WORK ORDER -
Only one stretch of the listing below is wanted. Begin at the line that has "open Sys2Proof Sys2Proof.Machine", stop after the line that has "state := .assigned, owner", and repeat every line in between exactly.

DATA TO USE: Begin

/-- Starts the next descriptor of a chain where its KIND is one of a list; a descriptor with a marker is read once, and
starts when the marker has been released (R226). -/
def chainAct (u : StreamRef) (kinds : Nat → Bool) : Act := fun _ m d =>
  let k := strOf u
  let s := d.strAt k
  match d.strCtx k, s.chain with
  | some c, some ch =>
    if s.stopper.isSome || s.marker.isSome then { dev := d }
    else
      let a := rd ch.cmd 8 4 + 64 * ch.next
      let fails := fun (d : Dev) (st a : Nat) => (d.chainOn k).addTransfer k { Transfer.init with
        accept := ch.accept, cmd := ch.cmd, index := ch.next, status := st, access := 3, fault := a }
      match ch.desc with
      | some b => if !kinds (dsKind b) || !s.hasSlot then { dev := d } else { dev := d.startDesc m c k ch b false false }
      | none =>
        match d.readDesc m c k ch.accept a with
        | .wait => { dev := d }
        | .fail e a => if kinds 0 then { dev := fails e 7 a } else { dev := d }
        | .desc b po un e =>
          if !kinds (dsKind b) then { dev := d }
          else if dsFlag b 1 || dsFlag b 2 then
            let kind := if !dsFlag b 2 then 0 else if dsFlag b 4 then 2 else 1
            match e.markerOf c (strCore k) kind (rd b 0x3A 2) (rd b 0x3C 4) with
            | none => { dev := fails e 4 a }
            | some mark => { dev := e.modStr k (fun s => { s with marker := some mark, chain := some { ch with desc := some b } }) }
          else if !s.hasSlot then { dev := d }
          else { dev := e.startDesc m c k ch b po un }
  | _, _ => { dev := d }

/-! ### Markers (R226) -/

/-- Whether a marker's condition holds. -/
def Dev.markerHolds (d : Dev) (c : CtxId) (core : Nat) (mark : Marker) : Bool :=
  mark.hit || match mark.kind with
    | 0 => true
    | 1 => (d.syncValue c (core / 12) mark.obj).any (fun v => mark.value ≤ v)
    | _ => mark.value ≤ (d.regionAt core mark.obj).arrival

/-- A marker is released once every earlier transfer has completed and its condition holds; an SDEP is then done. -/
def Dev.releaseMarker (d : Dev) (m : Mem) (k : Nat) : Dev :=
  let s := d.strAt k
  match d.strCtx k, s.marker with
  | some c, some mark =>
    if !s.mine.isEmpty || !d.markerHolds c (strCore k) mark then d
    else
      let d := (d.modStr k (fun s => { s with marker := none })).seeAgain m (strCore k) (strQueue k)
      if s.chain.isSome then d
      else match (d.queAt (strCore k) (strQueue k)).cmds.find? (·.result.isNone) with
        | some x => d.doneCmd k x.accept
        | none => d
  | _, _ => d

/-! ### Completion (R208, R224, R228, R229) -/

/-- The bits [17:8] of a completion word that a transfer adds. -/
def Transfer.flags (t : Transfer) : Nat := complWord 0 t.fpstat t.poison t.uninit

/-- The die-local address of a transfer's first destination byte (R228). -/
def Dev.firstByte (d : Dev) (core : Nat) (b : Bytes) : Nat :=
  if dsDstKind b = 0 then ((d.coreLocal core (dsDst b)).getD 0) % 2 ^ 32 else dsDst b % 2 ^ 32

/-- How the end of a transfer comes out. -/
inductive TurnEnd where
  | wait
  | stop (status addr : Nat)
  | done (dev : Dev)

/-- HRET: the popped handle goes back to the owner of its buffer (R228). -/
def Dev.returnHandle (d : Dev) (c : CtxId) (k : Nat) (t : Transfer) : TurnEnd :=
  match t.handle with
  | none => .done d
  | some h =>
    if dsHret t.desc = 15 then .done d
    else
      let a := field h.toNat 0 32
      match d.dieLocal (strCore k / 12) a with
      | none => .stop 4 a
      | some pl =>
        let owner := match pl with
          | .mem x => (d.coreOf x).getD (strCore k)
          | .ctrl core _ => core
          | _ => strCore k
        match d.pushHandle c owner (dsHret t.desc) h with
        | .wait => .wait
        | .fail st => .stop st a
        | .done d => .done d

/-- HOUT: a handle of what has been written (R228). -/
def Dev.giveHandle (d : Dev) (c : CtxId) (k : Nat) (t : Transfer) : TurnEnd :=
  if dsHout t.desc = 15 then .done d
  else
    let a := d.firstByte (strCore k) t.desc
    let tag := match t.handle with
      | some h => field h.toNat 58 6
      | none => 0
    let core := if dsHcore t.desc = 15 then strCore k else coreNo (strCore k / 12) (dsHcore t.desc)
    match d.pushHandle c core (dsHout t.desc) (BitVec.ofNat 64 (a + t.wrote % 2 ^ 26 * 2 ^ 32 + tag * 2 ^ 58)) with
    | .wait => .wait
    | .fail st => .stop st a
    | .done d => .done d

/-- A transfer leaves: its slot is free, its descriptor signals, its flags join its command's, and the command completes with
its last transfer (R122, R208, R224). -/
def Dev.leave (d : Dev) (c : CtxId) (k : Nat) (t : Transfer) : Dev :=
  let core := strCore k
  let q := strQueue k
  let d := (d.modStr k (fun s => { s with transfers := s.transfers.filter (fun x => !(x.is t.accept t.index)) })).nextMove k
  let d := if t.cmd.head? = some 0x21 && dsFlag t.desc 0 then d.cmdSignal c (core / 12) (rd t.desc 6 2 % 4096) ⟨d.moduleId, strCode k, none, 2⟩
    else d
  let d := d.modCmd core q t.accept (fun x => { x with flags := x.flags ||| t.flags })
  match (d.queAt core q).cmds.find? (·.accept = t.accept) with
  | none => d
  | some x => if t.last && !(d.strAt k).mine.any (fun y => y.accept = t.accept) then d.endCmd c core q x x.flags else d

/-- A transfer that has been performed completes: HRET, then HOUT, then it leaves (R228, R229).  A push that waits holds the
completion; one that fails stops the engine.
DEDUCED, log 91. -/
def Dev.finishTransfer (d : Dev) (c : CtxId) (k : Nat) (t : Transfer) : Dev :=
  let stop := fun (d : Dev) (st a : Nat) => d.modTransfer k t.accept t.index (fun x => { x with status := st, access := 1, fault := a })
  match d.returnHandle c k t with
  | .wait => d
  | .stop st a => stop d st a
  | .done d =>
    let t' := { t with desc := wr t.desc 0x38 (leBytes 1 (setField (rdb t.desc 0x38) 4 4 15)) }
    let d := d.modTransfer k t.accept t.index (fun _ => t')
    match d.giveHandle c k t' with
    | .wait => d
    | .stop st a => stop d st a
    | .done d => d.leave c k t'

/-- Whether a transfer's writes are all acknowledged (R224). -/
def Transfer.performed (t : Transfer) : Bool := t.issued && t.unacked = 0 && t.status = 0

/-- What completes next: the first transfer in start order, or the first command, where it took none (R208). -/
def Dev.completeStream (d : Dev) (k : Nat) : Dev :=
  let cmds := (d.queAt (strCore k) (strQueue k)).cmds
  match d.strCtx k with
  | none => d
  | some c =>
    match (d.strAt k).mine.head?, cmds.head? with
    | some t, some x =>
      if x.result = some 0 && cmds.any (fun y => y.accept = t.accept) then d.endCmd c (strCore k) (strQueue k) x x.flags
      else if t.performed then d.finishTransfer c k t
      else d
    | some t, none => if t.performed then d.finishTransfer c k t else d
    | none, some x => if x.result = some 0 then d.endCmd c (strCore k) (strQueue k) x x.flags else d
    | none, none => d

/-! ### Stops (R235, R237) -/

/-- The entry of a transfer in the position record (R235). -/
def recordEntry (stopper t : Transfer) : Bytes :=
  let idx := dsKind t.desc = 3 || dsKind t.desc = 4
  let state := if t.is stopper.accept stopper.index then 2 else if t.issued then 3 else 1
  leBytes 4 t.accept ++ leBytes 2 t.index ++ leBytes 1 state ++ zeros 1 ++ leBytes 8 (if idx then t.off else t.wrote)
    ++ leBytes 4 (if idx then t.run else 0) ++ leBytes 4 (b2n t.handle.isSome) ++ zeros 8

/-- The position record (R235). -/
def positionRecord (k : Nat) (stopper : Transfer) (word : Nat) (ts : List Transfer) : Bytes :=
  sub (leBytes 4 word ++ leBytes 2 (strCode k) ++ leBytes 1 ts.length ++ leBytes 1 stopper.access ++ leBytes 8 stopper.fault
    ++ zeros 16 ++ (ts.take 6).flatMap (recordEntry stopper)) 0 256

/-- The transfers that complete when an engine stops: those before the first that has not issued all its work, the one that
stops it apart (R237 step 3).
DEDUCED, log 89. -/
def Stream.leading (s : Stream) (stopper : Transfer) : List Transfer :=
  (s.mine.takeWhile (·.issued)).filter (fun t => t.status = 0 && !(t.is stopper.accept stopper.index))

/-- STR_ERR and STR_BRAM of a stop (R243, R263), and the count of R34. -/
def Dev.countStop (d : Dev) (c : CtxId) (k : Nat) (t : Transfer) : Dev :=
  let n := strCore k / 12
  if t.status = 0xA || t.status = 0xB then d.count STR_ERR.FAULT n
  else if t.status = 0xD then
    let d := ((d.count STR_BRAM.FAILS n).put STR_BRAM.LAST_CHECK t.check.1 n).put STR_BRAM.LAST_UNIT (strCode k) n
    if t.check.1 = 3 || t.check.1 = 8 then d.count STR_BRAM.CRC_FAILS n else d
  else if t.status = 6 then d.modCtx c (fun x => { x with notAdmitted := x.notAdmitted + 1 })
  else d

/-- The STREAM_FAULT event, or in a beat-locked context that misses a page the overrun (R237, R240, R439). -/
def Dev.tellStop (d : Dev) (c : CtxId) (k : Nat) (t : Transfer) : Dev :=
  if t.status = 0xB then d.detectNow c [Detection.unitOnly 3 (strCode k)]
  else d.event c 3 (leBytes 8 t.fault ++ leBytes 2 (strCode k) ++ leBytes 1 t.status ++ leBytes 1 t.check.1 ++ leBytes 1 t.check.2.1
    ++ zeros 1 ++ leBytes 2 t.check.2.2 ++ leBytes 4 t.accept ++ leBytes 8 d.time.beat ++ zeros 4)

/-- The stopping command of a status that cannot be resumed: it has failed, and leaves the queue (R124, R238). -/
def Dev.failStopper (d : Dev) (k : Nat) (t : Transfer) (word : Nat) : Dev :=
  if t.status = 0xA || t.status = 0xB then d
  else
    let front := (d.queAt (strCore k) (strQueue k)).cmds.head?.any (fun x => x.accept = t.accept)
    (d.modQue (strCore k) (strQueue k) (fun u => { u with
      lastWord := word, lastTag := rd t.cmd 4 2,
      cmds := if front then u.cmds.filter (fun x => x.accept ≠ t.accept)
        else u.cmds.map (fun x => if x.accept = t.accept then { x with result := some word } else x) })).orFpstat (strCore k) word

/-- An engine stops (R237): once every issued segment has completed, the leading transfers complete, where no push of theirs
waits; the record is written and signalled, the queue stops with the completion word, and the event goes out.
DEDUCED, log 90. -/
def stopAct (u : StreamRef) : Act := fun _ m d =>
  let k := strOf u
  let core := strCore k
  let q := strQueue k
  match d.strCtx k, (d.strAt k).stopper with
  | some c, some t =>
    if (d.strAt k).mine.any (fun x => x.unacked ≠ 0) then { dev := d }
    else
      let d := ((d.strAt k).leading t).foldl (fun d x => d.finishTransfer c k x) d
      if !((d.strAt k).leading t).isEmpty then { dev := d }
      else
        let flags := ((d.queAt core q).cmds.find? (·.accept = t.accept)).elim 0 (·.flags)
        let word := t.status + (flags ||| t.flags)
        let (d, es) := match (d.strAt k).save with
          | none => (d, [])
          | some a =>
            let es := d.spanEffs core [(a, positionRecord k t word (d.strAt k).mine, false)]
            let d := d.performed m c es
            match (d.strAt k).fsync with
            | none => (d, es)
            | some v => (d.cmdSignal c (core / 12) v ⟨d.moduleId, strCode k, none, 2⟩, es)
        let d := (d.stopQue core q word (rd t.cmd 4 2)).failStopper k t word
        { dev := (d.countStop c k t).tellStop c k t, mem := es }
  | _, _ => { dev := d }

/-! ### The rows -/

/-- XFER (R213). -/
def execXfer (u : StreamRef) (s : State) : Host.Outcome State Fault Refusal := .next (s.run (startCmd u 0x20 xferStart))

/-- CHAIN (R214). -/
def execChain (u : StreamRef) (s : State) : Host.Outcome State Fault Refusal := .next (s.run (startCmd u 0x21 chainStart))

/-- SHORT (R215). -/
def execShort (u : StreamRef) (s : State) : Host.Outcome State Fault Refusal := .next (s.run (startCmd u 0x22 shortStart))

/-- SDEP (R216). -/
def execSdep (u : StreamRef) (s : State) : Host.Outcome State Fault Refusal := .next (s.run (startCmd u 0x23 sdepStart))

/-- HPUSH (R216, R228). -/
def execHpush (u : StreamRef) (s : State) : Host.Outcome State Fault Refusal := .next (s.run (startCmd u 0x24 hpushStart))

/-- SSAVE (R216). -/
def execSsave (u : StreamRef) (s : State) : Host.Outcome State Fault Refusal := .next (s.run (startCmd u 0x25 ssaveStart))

DATA TO USE: End
DATA TO USE: Begin

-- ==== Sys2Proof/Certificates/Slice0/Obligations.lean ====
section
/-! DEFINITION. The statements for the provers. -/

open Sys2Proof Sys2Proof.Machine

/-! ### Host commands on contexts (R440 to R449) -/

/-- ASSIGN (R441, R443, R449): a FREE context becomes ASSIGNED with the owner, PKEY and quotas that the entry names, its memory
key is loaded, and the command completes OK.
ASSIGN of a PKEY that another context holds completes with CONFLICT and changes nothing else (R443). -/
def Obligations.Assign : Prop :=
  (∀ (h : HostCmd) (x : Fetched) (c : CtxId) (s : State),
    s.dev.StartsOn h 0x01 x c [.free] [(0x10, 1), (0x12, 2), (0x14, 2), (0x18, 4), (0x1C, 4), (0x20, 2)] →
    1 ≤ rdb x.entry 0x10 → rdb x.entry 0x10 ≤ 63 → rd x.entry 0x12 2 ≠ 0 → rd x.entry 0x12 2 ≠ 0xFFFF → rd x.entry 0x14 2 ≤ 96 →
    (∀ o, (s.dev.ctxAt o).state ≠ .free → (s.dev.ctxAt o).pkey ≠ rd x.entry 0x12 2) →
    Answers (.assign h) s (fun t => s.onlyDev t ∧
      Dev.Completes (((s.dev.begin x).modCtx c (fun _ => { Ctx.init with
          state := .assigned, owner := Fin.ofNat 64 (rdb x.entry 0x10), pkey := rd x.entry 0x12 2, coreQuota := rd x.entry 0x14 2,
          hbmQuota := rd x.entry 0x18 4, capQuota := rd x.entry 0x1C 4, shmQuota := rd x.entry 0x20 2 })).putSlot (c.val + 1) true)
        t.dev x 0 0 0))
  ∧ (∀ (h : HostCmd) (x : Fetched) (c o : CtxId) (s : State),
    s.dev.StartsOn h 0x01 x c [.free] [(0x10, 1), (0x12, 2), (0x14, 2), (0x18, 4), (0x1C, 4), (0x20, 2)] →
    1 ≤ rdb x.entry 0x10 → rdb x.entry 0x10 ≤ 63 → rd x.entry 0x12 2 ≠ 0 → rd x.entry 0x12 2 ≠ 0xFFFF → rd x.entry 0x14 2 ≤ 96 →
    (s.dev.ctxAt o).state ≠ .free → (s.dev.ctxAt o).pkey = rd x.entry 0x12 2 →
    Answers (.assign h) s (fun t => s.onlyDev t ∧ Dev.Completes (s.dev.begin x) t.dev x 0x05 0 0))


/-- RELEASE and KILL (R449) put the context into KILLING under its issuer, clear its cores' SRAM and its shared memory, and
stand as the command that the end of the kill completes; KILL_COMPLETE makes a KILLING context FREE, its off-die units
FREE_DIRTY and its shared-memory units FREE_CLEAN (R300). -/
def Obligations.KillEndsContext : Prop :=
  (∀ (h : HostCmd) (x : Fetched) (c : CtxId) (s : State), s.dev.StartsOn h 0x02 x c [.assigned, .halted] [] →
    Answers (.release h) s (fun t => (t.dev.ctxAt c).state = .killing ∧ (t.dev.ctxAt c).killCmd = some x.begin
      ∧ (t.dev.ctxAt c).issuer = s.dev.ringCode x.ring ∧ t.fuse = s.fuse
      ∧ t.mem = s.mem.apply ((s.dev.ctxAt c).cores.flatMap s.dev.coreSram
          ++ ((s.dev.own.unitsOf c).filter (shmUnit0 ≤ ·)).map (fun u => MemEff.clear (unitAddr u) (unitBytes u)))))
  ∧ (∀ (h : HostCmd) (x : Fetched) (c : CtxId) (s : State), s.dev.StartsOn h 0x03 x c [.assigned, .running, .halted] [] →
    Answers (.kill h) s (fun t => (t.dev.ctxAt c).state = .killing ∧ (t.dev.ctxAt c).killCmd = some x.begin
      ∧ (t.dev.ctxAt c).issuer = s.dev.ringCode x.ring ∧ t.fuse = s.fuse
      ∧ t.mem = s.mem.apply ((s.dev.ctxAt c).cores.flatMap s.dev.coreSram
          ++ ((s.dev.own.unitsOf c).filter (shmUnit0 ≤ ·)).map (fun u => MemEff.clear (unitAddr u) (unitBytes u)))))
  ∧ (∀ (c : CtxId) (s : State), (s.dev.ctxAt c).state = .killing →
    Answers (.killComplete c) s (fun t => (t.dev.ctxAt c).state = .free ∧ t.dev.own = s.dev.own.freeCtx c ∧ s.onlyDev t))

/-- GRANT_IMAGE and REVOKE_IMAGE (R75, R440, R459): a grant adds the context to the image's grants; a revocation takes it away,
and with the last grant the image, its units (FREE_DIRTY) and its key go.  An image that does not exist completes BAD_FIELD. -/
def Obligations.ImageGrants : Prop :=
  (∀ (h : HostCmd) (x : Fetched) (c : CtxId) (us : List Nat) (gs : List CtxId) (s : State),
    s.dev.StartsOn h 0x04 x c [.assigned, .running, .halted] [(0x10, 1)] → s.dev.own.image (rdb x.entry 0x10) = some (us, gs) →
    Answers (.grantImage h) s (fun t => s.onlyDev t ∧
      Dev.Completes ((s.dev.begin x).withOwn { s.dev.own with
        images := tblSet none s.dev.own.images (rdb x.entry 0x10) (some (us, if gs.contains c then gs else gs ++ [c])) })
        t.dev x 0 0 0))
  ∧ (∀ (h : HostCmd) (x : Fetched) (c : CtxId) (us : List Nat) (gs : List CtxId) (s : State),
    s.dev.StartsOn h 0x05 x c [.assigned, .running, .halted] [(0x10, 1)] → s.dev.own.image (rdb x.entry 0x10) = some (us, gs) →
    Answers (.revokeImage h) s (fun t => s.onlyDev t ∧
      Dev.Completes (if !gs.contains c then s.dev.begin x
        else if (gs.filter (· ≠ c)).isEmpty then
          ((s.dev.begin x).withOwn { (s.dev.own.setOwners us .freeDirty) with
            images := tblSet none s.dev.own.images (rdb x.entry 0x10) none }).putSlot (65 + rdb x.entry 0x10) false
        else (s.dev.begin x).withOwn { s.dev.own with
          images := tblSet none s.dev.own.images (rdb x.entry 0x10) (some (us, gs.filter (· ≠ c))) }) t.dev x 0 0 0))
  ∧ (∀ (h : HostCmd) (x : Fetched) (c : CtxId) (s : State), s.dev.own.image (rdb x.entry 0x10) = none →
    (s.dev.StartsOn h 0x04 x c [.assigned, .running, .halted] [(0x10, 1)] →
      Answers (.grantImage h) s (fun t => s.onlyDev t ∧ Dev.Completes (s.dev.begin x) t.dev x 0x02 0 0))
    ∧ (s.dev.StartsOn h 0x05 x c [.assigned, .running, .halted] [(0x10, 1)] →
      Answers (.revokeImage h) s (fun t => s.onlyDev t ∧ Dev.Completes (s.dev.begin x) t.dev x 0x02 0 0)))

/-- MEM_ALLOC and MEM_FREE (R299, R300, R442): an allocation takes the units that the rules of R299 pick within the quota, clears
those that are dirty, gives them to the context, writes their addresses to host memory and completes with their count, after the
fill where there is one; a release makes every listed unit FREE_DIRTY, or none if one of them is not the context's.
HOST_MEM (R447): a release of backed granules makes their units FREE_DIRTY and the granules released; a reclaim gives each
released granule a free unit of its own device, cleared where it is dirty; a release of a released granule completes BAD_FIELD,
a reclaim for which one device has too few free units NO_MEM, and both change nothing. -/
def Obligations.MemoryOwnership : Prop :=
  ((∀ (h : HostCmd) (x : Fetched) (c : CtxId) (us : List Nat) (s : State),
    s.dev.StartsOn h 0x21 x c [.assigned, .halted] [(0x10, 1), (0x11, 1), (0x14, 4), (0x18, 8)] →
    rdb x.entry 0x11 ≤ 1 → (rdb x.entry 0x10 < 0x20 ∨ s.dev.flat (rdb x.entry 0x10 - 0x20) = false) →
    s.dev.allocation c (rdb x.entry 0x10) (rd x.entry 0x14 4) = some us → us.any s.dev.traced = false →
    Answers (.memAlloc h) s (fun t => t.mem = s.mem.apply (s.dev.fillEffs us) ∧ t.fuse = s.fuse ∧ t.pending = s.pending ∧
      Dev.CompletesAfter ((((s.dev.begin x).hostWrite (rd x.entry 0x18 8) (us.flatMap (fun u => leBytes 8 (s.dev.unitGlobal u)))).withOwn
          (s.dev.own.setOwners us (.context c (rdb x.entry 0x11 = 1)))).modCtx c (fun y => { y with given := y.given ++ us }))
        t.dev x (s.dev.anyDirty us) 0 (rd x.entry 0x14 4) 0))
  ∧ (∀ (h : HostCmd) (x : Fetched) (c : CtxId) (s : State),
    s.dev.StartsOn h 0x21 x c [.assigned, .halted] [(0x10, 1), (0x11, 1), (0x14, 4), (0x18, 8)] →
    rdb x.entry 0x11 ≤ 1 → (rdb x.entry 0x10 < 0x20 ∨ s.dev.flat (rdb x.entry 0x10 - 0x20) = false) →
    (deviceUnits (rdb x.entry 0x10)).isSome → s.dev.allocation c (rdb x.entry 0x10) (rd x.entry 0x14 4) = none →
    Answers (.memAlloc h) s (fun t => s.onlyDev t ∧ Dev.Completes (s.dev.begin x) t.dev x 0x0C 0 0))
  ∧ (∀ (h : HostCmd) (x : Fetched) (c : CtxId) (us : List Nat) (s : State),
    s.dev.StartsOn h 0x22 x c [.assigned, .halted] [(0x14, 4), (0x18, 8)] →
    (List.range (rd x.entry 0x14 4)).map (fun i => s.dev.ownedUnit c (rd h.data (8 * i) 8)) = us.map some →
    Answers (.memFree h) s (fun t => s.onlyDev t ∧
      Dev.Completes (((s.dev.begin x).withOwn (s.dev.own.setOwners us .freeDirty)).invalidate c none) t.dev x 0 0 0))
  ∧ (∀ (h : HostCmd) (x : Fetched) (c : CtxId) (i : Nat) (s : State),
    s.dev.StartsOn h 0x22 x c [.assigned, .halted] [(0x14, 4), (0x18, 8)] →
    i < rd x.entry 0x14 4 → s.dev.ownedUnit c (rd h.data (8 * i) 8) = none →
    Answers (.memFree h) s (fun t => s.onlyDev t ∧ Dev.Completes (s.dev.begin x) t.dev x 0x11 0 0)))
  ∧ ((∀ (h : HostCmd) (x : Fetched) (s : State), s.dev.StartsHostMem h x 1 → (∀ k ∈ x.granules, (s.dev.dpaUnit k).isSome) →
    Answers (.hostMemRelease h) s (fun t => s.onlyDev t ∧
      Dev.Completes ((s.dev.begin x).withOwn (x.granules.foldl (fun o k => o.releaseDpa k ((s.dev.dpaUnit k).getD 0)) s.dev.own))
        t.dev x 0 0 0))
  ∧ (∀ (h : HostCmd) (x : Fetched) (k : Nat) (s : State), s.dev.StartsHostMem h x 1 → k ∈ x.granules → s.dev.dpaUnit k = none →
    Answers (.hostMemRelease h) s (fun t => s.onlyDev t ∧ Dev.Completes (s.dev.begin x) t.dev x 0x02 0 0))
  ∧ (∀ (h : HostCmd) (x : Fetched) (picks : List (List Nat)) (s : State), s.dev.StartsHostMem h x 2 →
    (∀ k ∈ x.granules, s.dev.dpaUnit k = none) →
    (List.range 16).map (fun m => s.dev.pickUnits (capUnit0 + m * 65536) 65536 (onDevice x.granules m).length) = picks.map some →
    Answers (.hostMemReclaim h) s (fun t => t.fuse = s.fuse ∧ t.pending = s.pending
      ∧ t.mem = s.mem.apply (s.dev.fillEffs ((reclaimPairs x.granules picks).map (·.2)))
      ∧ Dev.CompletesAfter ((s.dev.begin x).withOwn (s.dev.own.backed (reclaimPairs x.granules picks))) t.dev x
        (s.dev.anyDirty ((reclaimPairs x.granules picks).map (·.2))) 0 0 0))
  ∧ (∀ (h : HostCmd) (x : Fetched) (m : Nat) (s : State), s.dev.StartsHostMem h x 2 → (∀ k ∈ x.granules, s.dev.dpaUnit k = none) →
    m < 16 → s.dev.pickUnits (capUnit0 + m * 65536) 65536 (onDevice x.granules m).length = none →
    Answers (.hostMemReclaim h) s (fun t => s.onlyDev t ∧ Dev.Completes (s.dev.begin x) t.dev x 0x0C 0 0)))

DATA TO USE: End

EXERCISE OUTPUT -
open Sys2Proof Sys2Proof.Machine

/-! ### Host commands on contexts (R440 to R449) -/

/-- ASSIGN (R441, R443, R449): a FREE context becomes ASSIGNED with the owner, PKEY and quotas that the entry names, its memory
key is loaded, and the command completes OK.
ASSIGN of a PKEY that another context holds completes with CONFLICT and changes nothing else (R443). -/
def Obligations.Assign : Prop :=
  (∀ (h : HostCmd) (x : Fetched) (c : CtxId) (s : State),
    s.dev.StartsOn h 0x01 x c [.free] [(0x10, 1), (0x12, 2), (0x14, 2), (0x18, 4), (0x1C, 4), (0x20, 2)] →
    1 ≤ rdb x.entry 0x10 → rdb x.entry 0x10 ≤ 63 → rd x.entry 0x12 2 ≠ 0 → rd x.entry 0x12 2 ≠ 0xFFFF → rd x.entry 0x14 2 ≤ 96 →
    (∀ o, (s.dev.ctxAt o).state ≠ .free → (s.dev.ctxAt o).pkey ≠ rd x.entry 0x12 2) →
    Answers (.assign h) s (fun t => s.onlyDev t ∧
      Dev.Completes (((s.dev.begin x).modCtx c (fun _ => { Ctx.init with
          state := .assigned, owner := Fin.ofNat 64 (rdb x.entry 0x10), pkey := rd x.entry 0x12 2, coreQuota := rd x.entry 0x14 2,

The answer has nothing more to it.